Haskell type vs. newtype with respect to type safety

StevenC picture StevenC · Jun 13, 2009 · Viewed 10k times · Source

I know newtype is more often compared to data in Haskell, but I'm posing this comparison from more of a design point-of-view than as a technical problem.

In imperitive/OO languages, there is the anti-pattern "primitive obsession", where the prolific use of primitive types reduces the type-safety of a program and introduces accidentally interchangeability of same-typed values, otherwise intended for different purposes. For example, many things can be a String, but it would be nice if a compiler could know, statically, which we mean to be a name and which we mean to be the city in an address.

So, how often then, do Haskell programmers employ newtype to give type distinctions to otherwise primitive values? The use of type introduces an alias and gives a program's readability clearer semantics, but doesn't prevent accidentally interchanges of values. As I learn haskell I notice that the type system is as powerful as any I have come across. Therefore, I would think this is a natural and common practice, but I haven't seen much or any discussion of the use of newtype in this light.

Of course a lot of programmers do things differently, but is this at all common in haskell?

Answer

Christopher Done picture Christopher Done · Oct 10, 2010

The main uses for newtypes are:

  1. For defining alternative instances for types.
  2. Documentation.
  3. Data/format correctness assurance.

I'm working on an application right now in which I use newtypes extensively. newtypes in Haskell are a purely compile-time concept. E.g. with unwrappers below, unFilename (Filename "x") compiled to the same code as "x". There is absolutely zero run-time hit. There is with data types. This makes it a very nice way to achieve the above listed goals.

-- | A file name (not a file path).
newtype Filename = Filename { unFilename :: String }
    deriving (Show,Eq)

I don't want to accidentally treat this as a file path. It's not a file path. It's the name of a conceptual file somewhere in the database.

It's very important for algorithms to refer to the right thing, newtypes help with this. It's also very important for security, for example, consider upload of files to a web application. I have these types:

-- | A sanitized (safe) filename.
newtype SanitizedFilename = 
  SanitizedFilename { unSafe :: String } deriving Show

-- | Unique, sanitized filename.
newtype UniqueFilename =
  UniqueFilename { unUnique :: SanitizedFilename } deriving Show

-- | An uploaded file.
data File = File {
   file_name     :: String         -- ^ Uploaded file.
  ,file_location :: UniqueFilename -- ^ Saved location.
  ,file_type     :: String         -- ^ File type.
  } deriving (Show)

Suppose I have this function which cleans a filename from a file that's been uploaded:

-- | Sanitize a filename for saving to upload directory.
sanitizeFilename :: String            -- ^ Arbitrary filename.
                 -> SanitizedFilename -- ^ Sanitized filename.
sanitizeFilename = SanitizedFilename . filter ok where 
  ok c = isDigit c || isLetter c || elem c "-_."

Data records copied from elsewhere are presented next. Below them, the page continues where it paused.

-- ==== Sys2Proof/Machine/Pid.lean ====
section
/-! DEFINITION. The PID controller `pid_step` (spec 41_pid_controller R100 to R107), over any numerics, in the
order of application R107 fixes. -/

namespace Sys2Proof.Machine

variable {α : Type}

/-- Step 1, trapezoidal integral update (R101). -/
def pidIntegral (N : Numerics α) (p : Params α) (e i pe : α) : α :=
  N.fadd i (N.fhalf (N.fmul (N.fmul p.ki p.period) (N.fadd e pe)))

/-- Step 2, anti-windup clamp into the output band, both bounds inclusive (R102). -/
def pidClamp (N : Numerics α) (p : Params α) (i1 : α) : α :=
  if N.fgt i1 (N.num p.dutyMax) then N.num p.dutyMax
  else if N.flt i1 (N.num p.dutyMin) then N.num p.dutyMin
  else i1

/-- Step 3, derivative on the error, by the stored reciprocal of the period (R103, 90_conflicts C1). -/
def pidDerivative (N : Numerics α) (p : Params α) (e pe : α) : α := N.fmul (N.fsub e pe) p.invP

/-- Step 4, raw output, with the clamped integral (R104). -/
def pidOutput (N : Numerics α) (p : Params α) (e i2 dIn : α) : α :=
  N.fadd (N.fadd (N.fmul p.kp e) i2) (N.fmul p.kd dIn)

/-- "floor(output) as the bounded integer type": the floor always lies in DUTY_MIN to DUTY_MAX where step 5 takes
it (R112). The other arm is reached only by a free `ffloor` (93 U11) and keeps R111's limit (log 8). -/
def dutyOfFloor (p : Params α) (k : Int) : Byte :=
  if (p.dutyMin : Int) ≤ k ∧ k ≤ (p.dutyMax : Int) then BitVec.ofInt 8 k else 0

/-- Step 5, output shaping with the asymmetric deadband (R105). -/
def pidDuty (N : Numerics α) (p : Params α) (out : α) : Byte :=
  if N.fgt out (N.num p.dutyMax) then BitVec.ofNat 8 p.dutyMax
  else if N.flt out (N.num p.dutyMin) then 0
  else dutyOfFloor p (N.ffloor out)

/-- What `pid_step` returns: the duty and the new PIDState (R100). -/
structure PidResult (α : Type) where
  duty : Byte
  integ : α
  prevErr : α
deriving DecidableEq, Repr

/-- `pid_step(e, I, pe)` in full (R107); step 6 is `pe' = e` (R106). -/
def pidStep (N : Numerics α) (p : Params α) (e i pe : α) : PidResult α :=
  let i2 := pidClamp N p (pidIntegral N p e i pe)
  let out := pidOutput N p e i2 (pidDerivative N p e pe)
  { duty := pidDuty N p out, integ := i2, prevErr := e }

end Sys2Proof.Machine
end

Now from that I generate a unique filename:

-- | Generate a unique filename.
uniqueFilename :: SanitizedFilename -- ^ Sanitized filename.
               -> IO UniqueFilename -- ^ Unique filename.

It's dangerous to generate a unique filename from an arbitrary filename, it should be sanitized first. Likewise, a unique filename is thus always safe by extension. I can save the file to disk now and put that filename in my database if I want to.

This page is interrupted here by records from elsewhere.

-- ==== Sys2Proof/Laws/Range.lean ====
section
/-! SUPPORT. How large a result of F32 can be, primitive by primitive: the exact magnitude, 2^-24 of it, and half
the least subnormal. The chain of such bounds is what 41 R118 speaks of. -/

namespace Sys2Proof.Laws

open Sys2Proof.F32

/-- The magnitude of a number, as a rational. -/
def magVal (x : F32) : ℚ := (magUnits x : ℚ) / 2 ^ 149

theorem magVal_nonneg (x : F32) : 0 ≤ magVal x := by
  unfold magVal
  positivity

theorem magVal_neg (x : F32) : magVal (F32.neg x) = magVal x := by
  rw [magVal, magUnits, mag_neg, ← magUnits, ← magVal]

theorem magValue_roundMag_le_rat (n : Nat) {d : Nat} (hd : 0 < d) :
    (magValue (roundMag n d) : ℚ) ≤ (n : ℚ) / d * (1 + 1 / 2 ^ 24) + 1 / 2 := by
  have h : (magValue (roundMag n d) : ℚ) * d * 2 ^ 24 ≤ n * (2 ^ 24 + 1) + d * 2 ^ 23 := by
    exact_mod_cast magValue_roundMag_le n hd
  have hd' : (0 : ℚ) < d := by exact_mod_cast hd
  have hr : (n : ℚ) / d * (1 + 1 / 2 ^ 24) + 1 / 2 = (n * (2 ^ 24 + 1) + d * 2 ^ 23) / (d * 2 ^ 24) := by
    field_simp
  rw [hr, le_div_iff₀ (by positivity)]
  linarith

theorem magVal_fadd_le {a b : F32} (ha : isFinite a = true) (hb : isFinite b = true) :
    magVal (fadd a b) ≤ (magVal a + magVal b) * (1 + 1 / 2 ^ 24) + 1 / 2 ^ 150 := by
  have h := magValue_roundMag_le_rat (units a + units b).natAbs Nat.one_pos
  have hsum : ((units a + units b).natAbs : ℚ) ≤ magUnits a + magUnits b := by
    rw [← natAbs_units a, ← natAbs_units b]
    exact_mod_cast Int.natAbs_add_le _ _
  rw [fadd_of_finite ha hb, magVal, magUnits_addFinite, div_le_iff₀ (by positivity)]
  have hr : ((magVal a + magVal b) * (1 + 1 / 2 ^ 24) + 1 / 2 ^ 150) * 2 ^ 149 =
      (magUnits a + magUnits b : ℚ) * (1 + 1 / 2 ^ 24) + 1 / 2 := by
    unfold magVal
    ring
  rw [hr]
  simp only [Nat.cast_one, div_one] at h
  nlinarith

theorem magVal_fsub_le {a b : F32} (ha : isFinite a = true) (hb : isFinite b = true) :
    magVal (fsub a b) ≤ (magVal a + magVal b) * (1 + 1 / 2 ^ 24) + 1 / 2 ^ 150 := by
  have hb' : isFinite (F32.neg b) = true := by rwa [isFinite_neg]
  rw [fsub_of_finite ha hb, ← fadd_of_finite ha hb', ← magVal_neg b]
  exact magVal_fadd_le ha hb'

theorem magVal_fmul_le {a b : F32} (ha : isFinite a = true) (hb : isFinite b = true) :
    magVal (fmul a b) ≤ magVal a * magVal b * (1 + 1 / 2 ^ 24) + 1 / 2 ^ 150 := by
  have h := magValue_roundMag_le_rat (magUnits a * magUnits b) one_unit_pos
  have hone : ((one : Nat) : ℚ) = 2 ^ 149 := by
    rw [one]
    norm_cast
  rw [hone, Nat.cast_mul] at h
  rw [fmul_of_finite ha hb, magVal, magUnits_rounded, div_le_iff₀ (by positivity)]
  refine h.trans (le_of_eq ?_)
  unfold magVal
  ring

theorem magVal_fhalf_le {a : F32} (ha : isFinite a = true) :
    magVal (fhalf a) ≤ magVal a / 2 * (1 + 1 / 2 ^ 24) + 1 / 2 ^ 150 := by
  have h := magValue_roundMag_le_rat (magUnits a) Nat.two_pos
  rw [fhalf_of_finite ha, magVal, magUnits_rounded, div_le_iff₀ (by positivity)]
  refine h.trans (le_of_eq ?_)
  unfold magVal
  push_cast
  ring

theorem magValue_infMag : magValue infMag = 2 ^ 277 := by decide +kernel

/-- A result whose magnitude is below 2^128 is a finite number. -/
theorem isFinite_of_magVal_lt {x : F32} (h : magVal x < 2 ^ 128) : isFinite x = true := by
  apply isFinite_of_magUnits_lt
  rw [magValue_infMag]
  rw [magVal, div_lt_iff₀ (by positivity)] at h
  have hp : (2 : ℚ) ^ 128 * 2 ^ 149 = ((2 ^ 277 : Nat) : ℚ) := by
    rw [Nat.cast_pow, Nat.cast_ofNat, ← pow_add]
  rw [hp] at h
  exact_mod_cast h

end Sys2Proof.Laws
end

But it can also be annoying to have to wrap/unwrap a lot. In the long run, I see it as worth it especially for avoiding value mismatches. ViewPatterns help somewhat:

-- | Get the form fields for a form.
formFields :: ConferenceId -> Controller [Field]
formFields (unConferenceId -> cid) = getFields where
   ... code using cid ..

Maybe you'll say that unwrapping it in a function is a problem -- what if you pass cid to a function wrongly? Not an issue, all functions using a conference id will use the ConferenceId type. What emerges is a sort of function-to-function-level contract system that is forced at compile time. Pretty nice. So yeah I use it as often as I can, especially in big systems.